Установлено, что появление некоторых опухолей в толстом кишечнике зависит
от особенностей одного из межклеточных белков - клаудина-1.
Почему появляются опухоли в организме? На этот вопрос единого ответа нет,
поскольку существует множество теорий возникновения опухолевых клеток, каждая
из которых объясняет определённую сторону этого сложного процесса. Одна из
таких теорий касается особенностей межклеточного взаимодействия. Дело в том,
что все клетки тканей контактируют между собой через систему специальных
веществ, которые активно влияют не только на функционирование клеток и обмен
веществ в них, но и позволяют клеткам обмениваться взаимными сигналами, то есть
оценивать своё микроокружение и адаптироваться к нему. Кроме этого, система
межклеточных взаимодействий регулирует рост и развитие тканей организма.
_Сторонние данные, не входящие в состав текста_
-- ==== Sys2Proof/Machine/Steering.lean ====
section
/-! DEFINITION. The servo frame (R81 to R88). -/

namespace Sys2Proof.Machine

/-- The pending mode after the comparison of R82. -/
def modeRequest (mode wanted : SteerMode) : Option SteerMode := if wanted == mode then none else some wanted

/-- The mode and the pending mode after R82. -/
def modeAfter (band : Nat) (steer : Int) (mode wanted : SteerMode) : SteerMode × Option SteerMode :=
  match modeRequest mode wanted with
  | some p => if steer.natAbs ≤ band then (p, none) else (mode, some p)
  | none => (mode, none)

/-- The effective rear share in COUNTER (R84). -/
def fadedShare (c : Settings) (applied : Int) : Nat := c.rearShare - applied.natAbs * c.rearFade / 1000

/-- The rear share reported and used (R84): faded in COUNTER, REAR_SHARE otherwise. -/
def shareEffOf (c : Settings) (mode : SteerMode) (applied : Int) : Nat :=
  if mode == .counter then fadedShare c applied else c.rearShare

/-- The axle commands f and r (R83). -/
def axlesOf (c : Settings) (mode : SteerMode) (s : Int) (shareEff : Nat) : Int × Int :=
  match mode with
  | .front => (s, 0)
  | .rear => (0, s * c.rearDir)
  | .counter => (s, (-s * shareEff).tdiv 100)
  | .crab => (s, (s * c.rearShare).tdiv 100)

/-- The pulse of a steering servo for an axle command (R85). -/
def steerPulse (c : Settings) (v : Servo) (x : Int) : Int :=
  if 0 ≤ x then c.servoCenter v + (x * ((c.servoMax v : Int) - c.servoCenter v)).tdiv 1000
  else c.servoCenter v + (x * ((c.servoCenter v : Int) - c.servoMin v)).tdiv 1000

/-- The pulse of each servo before trim and bounds (R85). -/
def rawPulse (c : Settings) (front rear : Int) (gear : Gear) (diff : Int) : Servo → Int
  | .frontSteer => steerPulse c .frontSteer front
  | .rearSteer => steerPulse c .rearSteer rear
  | .gear => if gear == .high then c.gearHighUs else c.gearLowUs
  | .frontDiff => if diff == 1 || diff == 3 then c.frontLockUs else c.frontOpenUs
  | .rearDiff => if diff == 2 || diff == 3 then c.rearLockUs else c.rearOpenUs

/-- The aim: trim added, limited to min..max (R86), the bounds taken the right way round where a copy not yet checked
has them the other way (R163). -/
def aimOf (c : Settings) (v : Servo) (pulse : Int) : Int :=
  clampInt (min (c.servoMin v : Int) (c.servoMax v)) (max (c.servoMin v : Int) (c.servoMax v)) (pulse + c.servoTrim v)

/-- The emitted pulse moves toward the aim (R87). -/
def slewPulse (slew : Nat) (aim : Int) : Option Int → Int
  | none => aim
  | some e =>
    if slew == 0 || (aim - e).natAbs ≤ slew then aim else e + signInt (aim - e) * slew

/-- One servo after an active frame: aim and bound-hit flag (R86), emitted pulse (R87) unless SERVO_SHORT holds it
(R88), and the pulse its line is given, none in BENCH-DRY (R81). A pulse made absent by R90 while SERVO_SHORT holds stays
absent until the hold ends: R88 is taken before the last clause of R90 (DESIGN CHOICE, log 33). -/
def servoAfter (c : Settings) (held sent : Bool) (v : Servo) (pulse : Int) (r : ServoRecord) : ServoRecord :=
  let aim := aimOf c v pulse
  let emitted := if held then r.emitted else some (slewPulse c.servoSlew aim r.emitted)
  { aim := some aim
    emitted := emitted
    boundHit := pulse + c.servoTrim v != aim
    line := if sent then emitted else none }

/-- The steering controller after an active frame (R81). -/
def State.activeFrame (s : State) : Str :=
  let c := s.cfg
  let steer := s.valueOf .steer
  let m := modeAfter c.modeBand steer s.str.mode (SteerMode.ofValue (s.valueOf .steerMode))
  let share := shareEffOf c m.1 s.drv.applied
  let axles := axlesOf c m.1 steer share
  { mode := m.1
    pendingMode := m.2
    active := true
    steerUsed := steer
    shareEff := share
    front := axles.1
    rear := axles.2
    servo := PerServo.build fun v =>
      servoAfter c s.bgt.servoShort (s.rsc.run != .benchDry) v
        (rawPulse c axles.1 axles.2 s.drv.gear (s.valueOf .diff) v) (s.str.servo.get v)
    nextFrame := s.now + c.servoFrameMs * msec }

/-- The steering controller after a frame that is not active: no pulses, everything else left (R81). -/
def State.idleFrame (s : State) : Str :=
  { s.str with
    active := false
    servo := PerServo.build fun v => { s.str.servo.get v with line := none }
    nextFrame := s.now + s.cfg.servoFrameMs * msec }

/-- SERVO_FRAME (R81). -/
def execServoFrame (s : State) : Host.Outcome State Fault Refusal :=
  let s1 := s.reach s.str.nextFrame
  completed (s1.withStr (if s1.countedClosed then s1.activeFrame else s1.idleFrame))

end Sys2Proof.Machine
end

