/-- R106, R108, R112: the two ends a winch step finds before it forms a duty, the timeout first. A timeout ends a _TURNS
order FAILED/TIMEOUT and an open-ended one DONE/OK; starvation ends either FAILED/STARVED. Each is the winch step that
finds it, as an event of its own (log 3). The clock after it is the model's (log 2). -/
def Obligations.OrderTimesOutOrStarves : Prop :=
  ∀ (s : State) (i : Fin 4) (o : Order) (r : OrderRun), s.wch.active = some (i, o, r) → s.holderOf .winch = .ap →
    (∀ j, s.wch.activeAt j → j = i) →
    let deadline := r.startTime + o.timeout * 100 * msec
    let timedOut : OrderResult := if o.kind = .haulTurns ∨ o.kind = .payoutTurns then .timeout else .ok
    (∃ t, exec .orderTimeout s = .next t ∧ t.now = max s.now deadline ∧ orderEnded s t i o timedOut) ∧
    (s.cfg.starveT ≤ s.bgt.starved.get .winch → ∃ t, exec .orderStarved s = .next t ∧ t.now = s.now ∧
      (deadline ≤ s.now → orderEnded s t i o timedOut) ∧
      (s.now < deadline → orderEnded s t i o .starved ∧ t.faultLatched .winchStarved = true ∧
        t.faultActive .winchStarved = false))

/-- R109 to R111, R26, R40, R97: either stall check of the ACTIVE order, its timer having run its time at a step that
forms a non-zero duty, begins a retry pause or ends the order FAILED/STALL; at a step that forms a duty of 0 no stall is
found and the timers stop. The end of the pause forms the duty again, in the same direction, within the cap of the present
grant, a timeout and a starvation judged first. Under direct drive either check makes the hold present. Each is the winch
step that finds it, as an event of its own (log 3). Where the moving flag rises at the end of a pause, a clamp by a
WINCH_DRIVE_CAP of 0 (its direction NONE) is the model's choice (log 19), and so is the clock after the command (log 2). -/
def Obligations.StallsHandled : Prop :=
  ∀ (s : State) (i : Fin 4) (o : Order) (r : OrderRun) (start : Nat),
    let currentDue := max s.now (start + s.cfg.stallT * msec)
    let drumDue := max s.now (max start (s.wch.lastPulse.getD 0) + s.cfg.noPulseT * msec)
    let estimateHigh := ∃ pack : Int, s.published .packCurrent = some pack ∧
      ∃ rail : Int, s.published .servoCurrent = some rail ∧
        (s.cfg.stallI : Int) ≤ pack - rail - s.cfg.baseLoad - s.grantFor .drive - s.grantFor .lights
    (s.wch.active = some (i, o, r) → s.holderOf .winch = .ap → (∀ j, s.wch.activeAt j → j = i) →
      s.bgt.starved.get .winch < s.cfg.starveT → r.pauseStart = none →
      (r.drumTimer = some start → drumDue < r.startTime + o.timeout * 100 * msec →
        ∃ t, exec .drumCheckStall s = .next t ∧ t.now = drumDue ∧ orderStalled s t i o r) ∧
      (r.currentTimer = some start → estimateHigh → currentDue < r.startTime + o.timeout * 100 * msec →
        ∃ t, exec .currentCheckStall s = .next t ∧ t.now = currentDue ∧ orderStalled s t i o r)) ∧
    (s.wch.active = some (i, o, r) → s.holderOf .winch = .ap → (∀ j, s.wch.activeAt j → j = i) →
      r.pauseStart = some start → r.currentTimer = none → r.drumTimer = none → r.armed = false →
      ∃ t, exec .retryPauseEnd s = .next t ∧ t.now = max s.now (start + s.cfg.retryPause * msec) ∧
        (r.startTime + o.timeout * 100 * msec ≤ t.now → orderEnded s t i o
          (if o.kind = .haulTurns ∨ o.kind = .payoutTurns then .timeout else .ok)) ∧
        (t.now < r.startTime + o.timeout * 100 * msec → s.cfg.starveT ≤ s.bgt.starved.get .winch →
          orderEnded s t i o .starved) ∧
        (t.now < r.startTime + o.timeout * 100 * msec → s.bgt.starved.get .winch < s.cfg.starveT →
          t.wch.slots = s.wch.slots.set i (some
            { o with
              phase := .active
                { r with
                  pauseStart := none
                  currentTimer := if t.wch.duty ≠ 0 ∧ s.estimateHigh = true then some t.now else none
                  drumTimer := if t.wch.duty ≠ 0 then some t.now else none } }) ∧
          t.wch.speedCap = min 1000 (1000 * s.grantFor .winch / s.cfg.winchRated) ∧
          (s.winchOpen o → t.wch.duty = max (-(t.wch.speedCap : Int)) (min t.wch.speedCap o.signedSpeed)) ∧
          (¬s.winchOpen o → t.wch.duty = 0) ∧ t.valueOf .winch = o.signedSpeed ∧ driveFollows s t ∧
          changesOnly [.now, .grt, .wch, .drv] s t)) ∧
    (s.wch.active = none → s.holderOf .winch ≠ .ap → s.wch.stallHold = false →
      (s.wch.directCurrent = some start → estimateHigh → ∃ t, exec .currentCheckStall s = .next t ∧
        t.now = currentDue ∧ directStalled s t) ∧
      (s.wch.directDrum = some start → ∃ t, exec .drumCheckStall s = .next t ∧
        t.now = drumDue ∧ directStalled s t))

/-- R93 to R95, R106, R107, R168, R71, R102: what a drum pulse counts, where it ends an order (its turns reached, or the line
limit), and how WINCH_ZERO references the line, refused in SLEEP. A pulse of the injected series is taken as a real one; in
BENCH-DRY the real input is not counted. With the drive direction NONE no pulse is. That a count which passes an order's
turns ends it (log 37) and the clock after the command (log 2) are the model's. -/
def Obligations.DrumPulsesCount : Prop :=
  ∀ s : State,
    (s.rsc.run ≠ .benchDry → s.wch.dir ≠ .none → ∃ t, exec .drumPulse s = .next t ∧ t.now = s.now ∧
      t.wch.nextBenchPulse = s.wch.nextBenchPulse ∧ pulseCounted s t) ∧
    (s.rsc.run = .benchDry ∨ s.wch.dir = .none → ∃ t, exec .drumPulse s = .next t ∧ changesOnly [] s t) ∧
    (∀ due, s.wch.nextBenchPulse = some due → ∃ t, exec .benchDrumPulse s = .next t ∧ t.now = max s.now due ∧
      t.wch.nextBenchPulse = some (t.now + 1000000 / s.wch.drumRate) ∧ (s.wch.dir ≠ .none → pulseCounted s t) ∧
      (s.wch.dir = .none → t.wch = { s.wch with nextBenchPulse := t.wch.nextBenchPulse } ∧
        changesOnly [.now, .wch] s t)) ∧
    (s.portOpen → s.rsc.run ≠ .sleep →
      (s.wch.active = none → s.wch.duty = 0 → ∃ t, exec (.winchZero []) s = .next t ∧
        t.wch = { s.wch with linePos := 0, referenced := true } ∧ answersWith [.wch] s t .ok []) ∧
      (s.wch.active ≠ none ∨ s.wch.duty ≠ 0 → ∃ t, exec (.winchZero []) s = .next t ∧
        answersWith [] s t .refusedState [])) ∧
    (s.portOpen → s.rsc.run = .sleep → ∃ t, exec (.winchZero []) s = .next t ∧ answersWith [] s t .refusedState [])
В последнее время внимание учёных привлекли специфичные межклеточные белки.
Установление их биологического значения позволит дать ответ на многие вопросы,
касающиеся жизнедеятельности клеток и тканей и, в том числе, проблемы
превращения нормальных клеток в опухолевые.
Некоторые из межклеточных белков достаточно хорошо изучены. Например, стало
известно, что содержание белков, называемых катенинами значительно меняется при
появлении злокачественных опухолей в организме. Имеются данные о существенной
роли таких белков, как "адгезивные вещества" и окклудин. Кстати, содержание
окклудина сильно уменьшено в злокачественных опухолях и их метастазах
(вторичных опухолях, происходящих из опухолевых клеток, разносящихся током
крови по организму). Способность к метастазированию у разных видов опухолей
различна (некоторые аспекты метастазирования опухолей рассмотрены в
Scientific.ru от 8.01.2005); чем выше эта способность, тем слабее выражены
соединительные белки.
Несколько лет назад учёные начали активно изучать семейство белков,
называемых клаудинами, которых насчитывается 24. Они также играют важную роль
в межклеточных контактах. Это даёт основание исследовать их значение в
канцерогенезе (процессе развития опухоли). Например, уровень клаудина-7
уменьшен при раке молочной железы, содержание клаудина-3 и клаудина-4 часто
бывает повышенным при разных формах опухолей, включая рак поджелудочной железы
и яичников. Кроме этого многие клаудины способны активировать процесс
метастазирования клеток опухоли.
Недавно было установлено, что соединительный межклеточный белок клаудин-1
может брать участие в формировании злокачественных опухолей кишечника.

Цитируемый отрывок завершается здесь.